# sentiment_analysys_csci_e89

This package was designed to enable its users to perform end to end sentiment analysis with state of the art techniques.  
The api assumes a common data model that is described in great detail in the
documentation. In short, the modules expect tabular datasets with the following fields for training data:
 1. text_id    
 2. text    
 3. label    

 and the following fields for live test data:  
 1. text_id    
 2. text    

The api contains 5 main modules:    
 1. data_cleaning: A class that was written to support a number of popular machine learning datasets. It cleans the raw data and
 structures it in a way that the other modules can use.  
 2. pre_processing : A class that provides a number of high level functions to perform sophisticated data transformations and cleaning.    This class is responsible for preparing the raw text data for our Neural architectures.    
 3. modeling : A class that provides a number of methods, each dedicated to training a certain type of architecture. Refer to the documentation for the exact specification of each of the architectures provided.  
 4. pretrained_embeddings : A class that provides methods to prepare well known and popular word embeddings (GloVe and word2vec) in a format that our netoworks can work with.
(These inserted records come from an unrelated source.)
/-- Set the state, the place, the result that SEQ_STATE reads. -/
def State.setSeqState (s : State) (h st : Nat) : State :=
  s.putSeqWord h st (s.seqLayer h) (s.seqBand h) (bitsOf (s.seqWord h) 27 24)
def State.setSeqPlace (s : State) (h layer band : Nat) : State :=
  s.putSeqWord h (s.seqState h) layer band (bitsOf (s.seqWord h) 27 24)

/-- SEQ_RESULT and the block's last result; PG_ISTAT bit 14 (R311, R322). -/
def State.seqResult (s : State) (h op code : Nat) : State :=
  let t := ((s.setFld ctrlengPage CTRLENG.SEQ_RESULT_HEAD h).setFld ctrlengPage CTRLENG.SEQ_RESULT_OP op).setFld ctrlengPage
    CTRLENG.SEQ_RESULT_CODE code
  (t.putSeqWord h (t.seqState h) (t.seqLayer h) (t.seqBand h) code).istat ctrlengPage 14

/-- States of SEQ_STATE. -/
def sqParked : Nat := 0
def sqAcquiring : Nat := 1
def sqFocused : Nat := 2
def sqTracking : Nat := 3
def sqLocked : Nat := 4
def sqJumping : Nat := 5
def sqStep : Nat := 6
def sqHold : Nat := 7
def sqFault : Nat := 8
def sqExported : Nat := 9
def sqArmed : Nat := 10

/-! Readiness (R572) -/

/-- RDY.HEAD bit h follows its five conditions. -/
def State.refreshHead (s : State) (h : Nat) : State :=
  let st := s.seqState h
  let w := if h = 32 then 8 else h / 4
  let ok := s.headObeys h && s.ready (bandPage h) && !s.flag (bandPage h) BAND.BAND_STAT_NO_READ &&
    decide (s.fld (wheelPage w) WHEEL.WH_STAT_STATE ≠ 10) && (s.seq h).locked &&
    (decide (st = sqLocked) || decide (st = sqJumping) || decide (st = sqStep))
  let was := if h < 32 then s.fldBit rdyPage RDY.HEAD_LO h else s.fldBit rdyPage RDY.HEAD_HI 0
  let t := if h < 32 then s.setRdyBit RDY.HEAD_LO h ok else s.setRdyBit RDY.HEAD_HI 0 ok
  if was == ok then t else t.refreshLane (h % 4)

/-- Refresh every head's bit. -/
def State.refreshHeads (s : State) : State := s.forEach (List.range 33) fun u h => u.refreshHead h

/-! The fire permit (R310) -/

/-- The fire permit of head h. -/
def State.permit (s : State) (h : Nat) : Bool := s.pairBit ctrlengPage CTRLENG.FP_STAT_LO CTRLENG.FP_STAT_HI h

/-- Take the permit away; a loss is counted (R322). -/
def State.permitGone (s : State) (h : Nat) : State :=
  let t := s.setPairBit ctrlengPage CTRLENG.FP_STAT_LO CTRLENG.FP_STAT_HI h false
  if s.permit h then
    ((t.count ctrlengPage CTRLENG.PERMIT_LOSS).istat ctrlengPage 10).setSeq h { t.seq h with goodRun := 0 }
  else t

/-- Grant or drop the permit. A permit lost while the head fires stops firing at once (R272). -/
def State.setPermit (s : State) (h : Nat) (b : Bool) : State :=
  if b then s.setPairBit ctrlengPage CTRLENG.FP_STAT_LO CTRLENG.FP_STAT_HI h true
  else
    let t := s.permitGone h
    if s.permit h then t.dropFiring h else t

/-- A signal's magnitude is at most n nm of a full scale of fs nm, or n hundredths of a degree of
100 (R302). -/
def within31 (z : Int) (n fs : Nat) : Bool := decide (z.natAbs * fs ≤ n * 2147483648)

/-- Focus set-point of a head: FO's set-point with the OQ output and dither (R305, R310). -/
def State.oqDither (s : State) (h : Nat) : Int :=
  let d : Int := (s.cfg ctrlengPage CTRLENG.JUMP_CFG_DITHER : Int) * 2147483648 / 1000
  if (s.slotSt (slotOq h)).dither % 2 = 0 then d else -d
def State.foExtra (s : State) (h : Nat) : Int :=
  if s.slotMode (slotOq h) = modeClosed ∨ s.slotMode (slotOq h) = modeHold then
    sigClamp (s.fldS (ceSlot (slotOq h)) CESLOT.LAST_OUT + s.oqDither h)
  else 0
We require that the user download the raw data from the appropriate sources. Once again, details are included in the documentation.  
 5. predict_newdata: A class that provides methods to use our trained networks to make predictions on live data. Live data as I define it here can be thought of test data that is processed and prepared outside of the original efforts that processed the data our model was trained and validated against.  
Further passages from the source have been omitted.